Trump administration’s failure to repeal and replace Obamacare has hurt market sentiment, triggering concerns over the feasibility of the president’s pro-growth policy agenda. In the FX market, US dollar fell across the board amidst concerns that reflation trades since Trump’s victory is over. The DXY index dived to a 4-month low of 98.86 on Monday before recovery. USDJPY also plunged to 110.09, lowest since November 18, 2016, before stabilizing. As we mentioned in the January report, it would not be surprising to see USDJPY correct to 110-112 in 1Q17. Therefore, the current price movement has not yet derailed our forecast although Trump’s implementation ability has surprised to the downside. While it cannot be ruled out that the currency pair might break below 110 briefly, we retain the forecast that USDJPY should recover to 115 and then to 117 later this year.

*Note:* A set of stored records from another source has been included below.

theorem abortProgram_keeps {pm : Nat} {org : State} (hm : Within 4106 pm) (s : State) (n evIsn evStatus : Nat) (endGone :
    Bool) (h : Keeps pm org s) : Keeps pm org (abortProgram s n evIsn evStatus endGone) := by
  have k2 : Within 2 pm := hm.sub rfl
  have k4096 : Within 4096 pm := hm.sub rfl
  have k4098 : Within 4098 pm := hm.sub rfl
  have k4104 : Within 4104 pm := hm.sub rfl
  have k4106 : Within 4106 pm := hm.sub rfl
  unfold abortProgram
  repeat' (first
    | (with_reducible first
        | assumption | intro _ | apply advanceHead_keeps k4098 | apply clearProgram_keeps k2 | apply postHw_keeps k4104
        | apply queueRec_keeps k2 | apply refreshState_keeps k4098 | apply startProgram_keeps k4106
        | apply takeIsn_keeps k2 | apply wrB_keeps k4096 | apply wrF_keeps k4096 | apply keeps_ite | apply keeps_ite_fst)
    | split)

theorem completeIns_keeps {pm : Nat} {org : State} (hm : Within 4106 pm) (s : State) (n isn opcode flags : Nat) (st :
    Status) (result : Nat) (force : Bool) (h : Keeps pm org s) : Keeps pm org (completeIns s n isn opcode flags st result
    force) := by
  have k2 : Within 2 pm := hm.sub rfl
  have k4096 : Within 4096 pm := hm.sub rfl
  have k4098 : Within 4098 pm := hm.sub rfl
  have k4106 : Within 4106 pm := hm.sub rfl
  unfold completeIns
  repeat' (first
    | (with_reducible first
        | assumption | intro _ | apply abortProgram_keeps k4106 | apply clearProgram_keeps k2 | apply queueRec_keeps k2
        | apply refreshState_keeps k4098 | apply setRt_keeps k2 | apply startProgram_keeps k4106 | apply wr_keeps k4096
        | apply keeps_ite | apply keeps_ite_fst)
    | split)

theorem takeTurn_keeps {pm : Nat} {org : State} (hm : Within 2 pm) (s : State) (n : Nat) (h : Keeps pm org s) : Keeps pm
    org (takeTurn s n) := by
  have b1 := hm.bit (i := 1) rfl
  unfold takeTurn
  repeat' (first
    | (with_reducible first
        | assumption | intro _ | apply keeps_ite | apply keeps_ite_fst | (fail_if_no_progress refine keeps_ctl _ b1 ?_))
    | split)

theorem issueIns_keeps {pm : Nat} {org : State} (hm : Within 4098 pm) (s : State) (n : Nat) (h : Keeps pm org s) : Keeps
    pm org (issueIns s n) := by
  have k2 : Within 2 pm := hm.sub rfl
  have k4096 : Within 4096 pm := hm.sub rfl
  have k4098 : Within 4098 pm := hm.sub rfl
  unfold issueIns
  repeat' (first
    | (with_reducible first
        | assumption | intro _ | apply advanceHead_keeps k4098 | apply perf_keeps k4096 | apply setRt_keeps k2
        | apply takeIsn_keeps k2 | apply takeTurn_keeps k2 | apply keeps_ite | apply keeps_ite_fst)
    | split)

theorem inExecution_keeps {pm : Nat} {org : State} (hm : Within 2 pm) (s : State) (n isn opcode flags : Nat) (h : Keeps
    pm org s) : Keeps pm org (inExecution s n isn opcode flags) := by
  have k2 : Within 2 pm := hm.sub rfl
  unfold inExecution
  repeat' (first | (with_reducible first | assumption | apply setRt_keeps k2) | split)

Trump pulled the healthcare bill (AHCA) from the House minutes before vote, due to the lack of support, last Friday. The House healthcare vote was important, in a sense that it is the first Congressional vote on a key policy issue and it has big implication on the advancement of the wider tax reform agenda. While the government has decided to move on and focus on tax reform bills which are thought to be simpler, investors are concerned the failure of AHCA would provide less fiscal headroom for the tax plans, not to mention the divisions within Republicans. The White House aims at passing the comprehensive tax reform legislation by August, well before the 2018 mid-terms. However, the obstacles are obvious as there are limited sources of revenue to offset the proposed tax cuts, which are substantial. The border adjustment tax (BAT) proposal is another challenge.
Besides AHCA’s failure, recent USD weakness has been driven by a less-hawkish-than-expected Fed. Following the March rate hike, the Fed is expected to remain on the sideline at least until June, although the market has recently priced in lower chance of such a move. The March rate hike was not unanimous with Minneapolis Fed President Neel Kashkari favoring leaving the monetary policy unchanged. The FOMC statement showed virtually no change in the macroeconomic projections and maintained three rate hikes this year in the median dot plot.
Median Dot Plots Continued to Project 3 Rate Hikes in 2017 and 2018
USD’s liquidity conditions remain upbeat. USDJPY basis swap spreads showed that the cost to borrow dollars in exchange for yen reached 23.8 bps last Friday before returning to 30-ish levels. Narrowing in cross currency basis suggests reduction in hedging cost. It also signals abundance USD funding relative to JPY’s, pressuring USDJPY in the near-term.
In the medium-term, we remain positive over USDJPY, or US dollar in general. The next move for the Fed is a rate hike, rather than a rate cut. Policymakers would turn more upbeat should incoming macroeconomic data remain strong. Moreover, we believe USD as well as Treasury yields would be lifted as we come closer to the next rate hike.